More Durable Concrete Could Extend Infrastructure Life By 20 Yrs
As America’s bridges, roads and the rest of our infrastructure is getting older, any news that could extend our infrastructure’s lifespan is welcome. A team of Canadian researchers recently announced that they have developed a form of high strength concrete that lasts 20 years longer than the best concrete today.
Dr. Daniel Cusson led the research at the NRC Institute for Research in Construction, Canada’s top construction research agency. The new concrete has been developed specifically to minimize shrinkage and reduce cracking. The source of the additional strength/lifespan for the concrete is based on the sand mixture used in the mixing process. A “lightweight porous fine shale” sand is mixed in with the normal sands used to create concrete, accounting for about 25% of the overall sand mix. The new shale sand can hold water more efficiently than traditional sands and serves to cure the concrete on the inside as well as on the surface, reducing cracking and shrinking failure.

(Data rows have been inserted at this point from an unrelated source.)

-- ==== Sys2Proof/Laws/Canons7.lean ====
section
/-! SUPPORT. Each operation and meaning, in dependency order (part 8 of 10), keeps the canonical form. -/

namespace Sys2Proof.Machine

theorem State.writeMsix_canon {s : State} (a1 : ℕ) (a2 : Word) (h : Canon s) :
    Canon (State.writeMsix s a1 a2) := by
  unfold State.writeMsix
  try dsimp only
  repeat' first
    | with_reducible assumption
    | with_reducible apply State.sendVector_canon
    | with_reducible apply canon_ite
    | split
    | with_reducible refine canon_host _ ?_ ?_
    | exact fun _ k => ⟨k.1, k.2⟩
    | exact fun _ k => k
    | exact ⟨hq.1, hq.2⟩
    | exact fun _ k => ⟨k.1, k.2.1, (by dsimp only; exact Tbl.mapv_wf _ _ _ k.2.2.1), k.2.2.2⟩
    | exact fun _ k => ⟨k.1, k.2.1, k.2.2.1, (by dsimp only; exact Tbl.mapv_wf _ _ _ k.2.2.2)⟩
    | exact fun _ k => ⟨(by dsimp only; exact Tbl.mapv_wf _ _ _ k.1), k.2⟩
    | exact fun _ k => ⟨k.1, (by dsimp only; exact Tbl.mapv_wf _ _ _ k.2)⟩
    | exact ⟨hq.1, hq.2.1, hq.2.2.1, (by dsimp only; exact Tbl.set_wf _ _ _ _ hq.2.2.2.1), hq.2.2.2.2⟩
    | exact ⟨hq.1, hq.2.1, (by dsimp only; exact Tbl.set_wf _ _ _ _ hq.2.2.1), hq.2.2.2⟩
    | exact ⟨(by dsimp only; exact Tbl.mapv_wf _ _ _ hq.1), hq.2⟩
    | exact fun k => cores_mapv_canon _ (fun c k => Core.halt_canon k) k
    | exact fun k => (by dsimp only; exact Tbl.mapv_wf _ _ _ k.2.2.1)
    | exact fun k => (by dsimp only; exact Tbl.mapv_wf _ _ _ k.2.2.2.1)
    | exact fun _ k => (by dsimp only; exact Tbl.mapv_wf _ _ _ k)
    | (refine ⟨⟨hq.1.1, hq.1.2⟩, ?_⟩)
    | (refine ⟨hq.1, ?_⟩)

theorem State.selectErr_canon {s : State} (a1 : Word) (h : Canon s) :
    Canon (State.selectErr s a1) := by
  unfold State.selectErr
  try dsimp only
  repeat' first
    | with_reducible assumption
    | with_reducible apply canon_ite
    | split
    | with_reducible refine canon_mgmt _ ?_
    | exact fun _ k => ⟨k.1, k.2⟩
    | exact fun _ k => k
    | exact ⟨hq.1, hq.2⟩
    | (refine ⟨⟨hq.1.1, hq.1.2⟩, ?_⟩)
    | (refine ⟨hq.1, ?_⟩)

theorem State.writeStg_canon {s : State} (a1 : ℕ) (a2 : Word) (h : Canon s) :
    Canon (State.writeStg s a1 a2) := by
  unfold State.writeStg
  try dsimp only
  repeat' first
    | with_reducible assumption
    | with_reducible apply State.stage_canon
    | with_reducible apply State.putBoth_canon
    | with_reducible apply canon_ite
    | split
    | with_reducible refine canon_cfg _ ?_
    | exact fun _ k => ⟨k.1, k.2⟩
    | exact fun _ k => k
    | exact ⟨hq.1, hq.2⟩
    | (refine ⟨⟨hq.1.1, hq.1.2⟩, ?_⟩)
    | (refine ⟨hq.1, ?_⟩)

theorem State.writeReg_canon {s : State} (a1 : ℕ) (a2 : Word) (h : Canon s) :
    Canon (State.writeReg s a1 a2) := by
  unfold State.writeReg
  try dsimp only
  repeat' first
    | with_reducible assumption
    | with_reducible apply State.discardNow_canon
    | with_reducible apply State.writeMsix_canon
    | with_reducible apply State.onPair_canon
    | with_reducible apply State.selectErr_canon
    | with_reducible apply State.onSeq_canon
    | with_reducible apply State.writeStg_canon
    | with_reducible apply State.w1c_canon
    | with_reducible refine CanonO.out (o := State.w1c? _ _ _) ?_ (by assumption)
    | with_reducible apply Sequencer.write_canon
    | with_reducible apply canon_ite
    | (with_reducible intro q hq; try dsimp only)
    | with_reducible refine CanonO.out (o := ite _ _ _) ?_ (by assumption)
    | with_reducible apply canonO_some
    | split
    | exact fun k => k
    | exact fun k => Pair.putMsg_canon _ k
    | exact fun k => Pair.write_canon _ _ k
    | exact fun _ k => ⟨k.1, k.2⟩
    | exact fun _ k => k
    | exact ⟨hq.1, hq.2⟩
    | (refine ⟨⟨hq.1.1, hq.1.2⟩, ?_⟩)
    | (refine ⟨hq.1, ?_⟩)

The new concrete mix costs about 5% more than traditional concretes but if it truly ads 20 years to the lifecycle of bridges (some of the most expensive infrastructure to build and maintain) than it’s well worth the small additional upfront costs. Additional testing is currently underway at the NRC’s outdoor testing facility; however the new concrete has already booked its first project, a $75 million bridge replacement project in conjunction with Federal Bridge Corp. Only time and testing will tell if this new concrete technology is as good as advertised, but all indications point to mass adoption of the new concrete, especially for bridge building or repair projects.